In 2007, cyberwarfare nearly became real warfare when Russia waged a series of Distributed Denial of Service attacks against Estonia.
A DDoS attack makes a website inoperable by overloading its servers with excessive traffic. “The attacks were aimed at the essential electronic infrastructure of the Republic of Estonia,” Estonia’s Minister of Defense told Wired shortly after the event. “All major commercial banks, telcos, media outlets, and name servers—the phone books of the Internet—felt the impact, and this affected the majority of the Estonian population. This was the first time that a botnet threatened the national security of an entire nation.”
In light of this clear act of aggression, Estonia’s NATO allies considered invoking Article 5 of the NATO treaty, which establishes the organization’s principle of collective defense. According to Article 5, an “armed attack against one or more [NATO members] … shall be considered an attack against them all.” Thus, in the event of an enemy power attacking a NATO member, Article 5 stipulates that all other members of NATO should join in their ally’s defense. Although Estonian online infrastructure suffered real damage from these cyberattacks, Estonia’s NATO allies were unsure if they should invoke Article 5 and take up arms against Russia. It remains unclear whether similar attacks would be considered “armed attacks” should they take place in the future.
The 2007 conflict between Russia and Estonia underscores a major problem with international convention and law: cyberspace is largely a grey area. A majority of the modern world communicates and stores information through the Internet, but there are no official conventions that police how states may or may not use it. This ambiguity should not exist; internationally-accepted norms must be established to define appropriate cyber behavior. Although the United Nations has made some important progress in determining what these norms should look like, the dialogue surrounding norms must appreciate the fact that most cyber threats today are not aimed at infrastructure, but at information.

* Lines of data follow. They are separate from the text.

-- ==== Sys2Proof/Tests/Slice0.lean ====
section
/-! SUPPORT. Tests, with their expected results from spec/95_test_vectors.md and the encoding tables of
spec/30_encoding.md, and a witness for the hypotheses of every obligation that has some. -/

namespace Sys2Proof.Tests

open Sys2Proof Sys2Proof.Machine

/-! ### Example machine (95_test_vectors.md §0: TIME_WIDTH 32, EDGE_INIT IDLE_HIGH, EX glyphs 0 and 1) -/

/-- The example parameters, not the hardware's. -/
def exParams : Params where
  timeWidth := 32
  edgeInit := .idleHigh
  holdUs := 100
  glyphs := ((Vector.replicate 10 0#25).set 0 0xEDD76E#25).set 1 0xE210C4#25
  colours := ((Vector.replicate 10 0#24).set 0 0xFF0000#24).set 1 0x00FF00#24

/-- The example machine after reset. -/
def ex : State := State.initial exParams

/-- A field of the state a step answers. -/
def after {α : Type} (f : State → α) : Answer → Option α
  | .next t => some (f t)
  | .fault _ => none
  | .refused _ => none

/-- One step on a command word. -/
def command (w : CommandWord) (s : State) : Answer := step (s.present (.command w))

/-- One step on an event word. -/
def event (w : EventWord) (now : Time) (s : State) : Answer := step (s.present (.event w now))

/-- A buffer with one colour at some indices and black elsewhere. -/
def lit (c : Pixel) (is : List Nat) : PixelBuffer :=
  is.foldl (fun pb i => pb.setIfInBounds i c) (Vector.replicate 25 0#24)

/-! ### Well-formedness refuses each ill-formed operand -/

theorem test_wf_map_x : wellFormed 32 (.map 5 0) = false := by decide

theorem test_wf_map_y : wellFormed 32 (.map 0 5) = false := by decide

theorem test_wf_set : wellFormed 32 (.set 25 0 0 0) = false := by decide

theorem test_wf_renderD : wellFormed 32 (.renderD 10) = false := by decide

theorem test_wf_edgeInc : wellFormed 16 (.edgeInc 65536) = false := by decide

theorem test_wf_edgeDec : wellFormed 16 (.edgeDec 65536) = false := by decide

theorem test_wf_sample : wellFormed 16 (.sample .high .high 65536) = false := by decide

/-- At the edge of every range: legal. -/
theorem test_wf_legal :
    wellFormed 16 (.map 4 4) && wellFormed 16 (.set 24 255 255 255) && wellFormed 16 (.renderD 9) &&
      wellFormed 16 (.edgeInc 65535) && wellFormed 16 (.edgeDec 65535) && wellFormed 16 (.sample .low .low 65535) = true := by
  decide

/-- R87: 25 of the 64 words that decode as MAP are legal. -/
theorem test_wf_map_count :
    ((List.range 64).countP fun k => legalWord 16 (.command (0x20000000#32 ||| BitVec.ofNat 32 k))) = 25 := by decide

/-- R87: 10 of the 16 RENDER d words, 2 words of KIND 01 and 4 of KIND 10 are legal. -/
theorem test_wf_other_counts :
    ((List.range 16).countP fun k => legalWord 16 (.command (0x80000000#32 ||| BitVec.ofNat 32 k))) = 10 ∧
    ((List.range 64).countP fun k => legalWord 16 (.event (0x40#8 ||| BitVec.ofNat 8 k) 0)) = 2 ∧
    ((List.range 64).countP fun k => legalWord 16 (.event (0x80#8 ||| BitVec.ofNat 8 k) 0)) = 4 := by decide

/-! ### Decoding: each constructor by a word written out from the spec -/

/-- R73: OP 001, 23 zeros, y = 3, x = 2. -/
theorem test_decode_map :
    decode (.command 0b001_00000000000000000000000_011_010#32) = .instr (.map 2 3) := by decide

/-- R74: OP 010, index = 20, R = 1, G = 0xAB, B = 0x80. -/
theorem test_decode_set :
    decode (.command 0b010_10100_00000001_10101011_10000000#32) = .instr (.set 20 1 0xAB 0x80) := by decide

/-- R72: OP 011, 29 zeros. -/
theorem test_decode_clear : decode (.command 0b011_00000000000000000000000000000#32) = .instr .clear := by decide

/-- R75: OP 100, src 0, 24 zeros, digit 6. -/
theorem test_decode_renderD :
    decode (.command 0b100_0_000000000000000000000000_0110#32) = .instr (.renderD 6) := by decide

/-- R75: OP 100, src 1, 28 zeros. -/
theorem test_decode_renderCur :
    decode (.command 0b100_1_000000000000000000000000_0000#32) = .instr .renderCur := by decide

/-- R72: OP 101, 29 zeros. -/
theorem test_decode_transmit : decode (.command 0b101_00000000000000000000000000000#32) = .instr .transmit := by decide

/-- R72: OP 110, 29 zeros. -/
theorem test_decode_service : decode (.command 0b110_00000000000000000000000000000#32) = .instr .service := by decide

/-- R80: KIND 01, 5 zeros, button 0. -/
theorem test_decode_edgeInc : decode (.event 0b01_00000_0#8 9) = .instr (.edgeInc 9) := by decide

/-- R80: KIND 01, 5 zeros, button 1. -/
theorem test_decode_edgeDec : decode (.event 0b01_00000_1#8 9) = .instr (.edgeDec 9) := by decide

/-- R81: KIND 10, 4 zeros, dec_level 0, inc_level 1. -/
theorem test_decode_sample : decode (.event 0b10_0000_0_1#8 9) = .instr (.sample .high .low 9) := by decide

/-- 95 §2.8: words of no operation. -/
theorem test_decode_no_operation :
    ([0x00000000#32, 0xE0000000#32, 0xFFFFFFFF#32, 0x1FFFFFFF#32].all fun w =>
      decide (decode (.command w) = .illegal .illegalCommand)) = true := by decide

/-- The fault rows of 95 §2.1 to §2.8: words with a reserved bit set. -/
theorem test_decode_reserved_bits :
    ([0x20000040#32, 0x20000045#32, 0x60000001#32, 0xA0000100#32, 0x90000001#32, 0x80000010#32, 0x98000000#32].all fun w =>
      decide (decode (.command w) = .illegal .illegalCommand)) = true := by decide

/-- 95 §2.5 and §2.6: words that no event has. -/
theorem test_decode_illegal_events :
    ∀ w ∈ [0x42#8, 0x00#8, 0xC1#8, 0x84#8], decode (.event w 5) = .illegal .illegalEvent := by decide

/-- The opcode table's 8-bit rows carry `now` above bit 7 (log 10). -/
theorem test_decode_table_word :
    decodeTableWord 32 0x20000024 = some (.map 4 4) ∧ decodeTableWord 8 0x41 = some (.edgeDec 0) ∧
      decodeTableWord 8 0x742 = none ∧ decodeTableWord 16 0 = none := by decide

/-! ### One step of each instruction (95 §2) -/

/-- 95 §2.1: MAP 4, 1. -/
theorem test_map : after State.resultPort (command 0x2000000C#32 ex) = some (some 19) := by decide

/-- 95 §2.1: MAP 7, 7. -/
theorem test_map_range : after State.faultPort (command 0x2000003F#32 ex) = some (some (3, 0x2000003F#32)) := by decide

/-- 95 §2.2: SET 3, 0xAB, 0xCD, 0xEF. -/
theorem test_set :
    after (fun t => (t.pb[2], t.pb[3], t.pb[4])) (command 0x43ABCDEF#32 ex) = some (0#24, 0xABCDEF#24, 0#24) := by decide

/-- 95 §2.2: index 31. -/
theorem test_set_range :
    after (fun t => (t.faultPort, t.pb)) (command 0x5FFFFFFF#32 ex) = some (some (3, 0x5FFFFFFF#32), ex.pb) := by decide

/-- 95 §2.2: CLEAR with PB[7] = 0x010203. -/
theorem test_clear : after State.pb (command 0x60000000#32 { ex with pb := lit 0x010203#24 [7] }) = some (lit 0 []) := by
  decide

/-- 95 §2.4: RENDER 1 over a white buffer leaves EX digit 1, unlit cells black. -/
theorem test_renderD :
    after State.pb (command 0x80000001#32 { ex with pb := Vector.replicate 25 0xFFFFFF#24 }) =
      some (lit 0x00FF00#24 [1, 2, 3, 7, 12, 16, 17, 22]) := by decide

Russia and The Need for Norms
Harvard Kennedy School professor Joseph S. Nye noted that the term “cyberwar” doesn’t even have a concrete definition. In an op-ed for Project Syndicate, Nye likens strategic studies of the cyber domain to nuclear strategy of the 1950s, in that “analysts are still not clear about the meaning of offense, defense, deterrence, escalation, norms, and arms control.”
The cyberattack on Estonia happened nearly a decade ago, but attacks between state powers have become more frequent in recent years. Today’s cybercrimes have the potential to not only destroy critical infrastructure, but undermine trust and cost governments and companies tremendous sums of money. On the heels of a U.S. presidential election in which Russia has been accused of meddling with America’s democracy, the need to define internationally-accepted cyber behavior is more vital than ever before.
Unless clear norms are set in place, Russia and other countries will continue to test the tolerance of their peers. Eventually, some experts believe this game of tactical trial-and-error may lead to catastrophe.
The Present Landscape
The largest-scale effort toward establishing norms to date has come from the United Nations, which has put together a series of Groups of Governmental Experts to report on the impact of information and communication technology on national security. Published in 2010, 2013, and 2015, the GGE reports contain recommendations for norms, rules, principles, and other measures by which the international community may approach the issue of cybersecurity in a more unified manner. Notably, the group concluded in 2013 that cybersecurity norms should reflect existing international principles and laws.
The United Nations’ work in this area has centered primarily around the military implications of the cyber domain. In a December 2015 event at Harvard’s John F. Kennedy Jr. Forum, Former Secretary of Defense Ash Carter underscored the defensive utility of cybersecurity norms: “Norms won’t necessarily offer that kind of hard protection, but norms do two things: they keep many people, most of the time, from doing something bad, and they provide the rationale that helps everyone else understand what must be done to protect them.”
The 2015 UN GGE report suggested that “states should not conduct or knowingly support ICT activity that intentionally damages critical infrastructure Variations on this theme are at the core of the United Nations’ project to establish norms: states should refrain from inflicting intentional damage upon critical infrastructure. “This is a pretty ambiguous and nebulous concept,” New America cybersecurity policy analyst Rob Morgus told the HPR. “What does it mean to attack? What is critical infrastructure? Are you hacking critical infrastructure if you gain access to a financial institution and you just sit there and you watch, and you’re not doing anything, just collecting data?”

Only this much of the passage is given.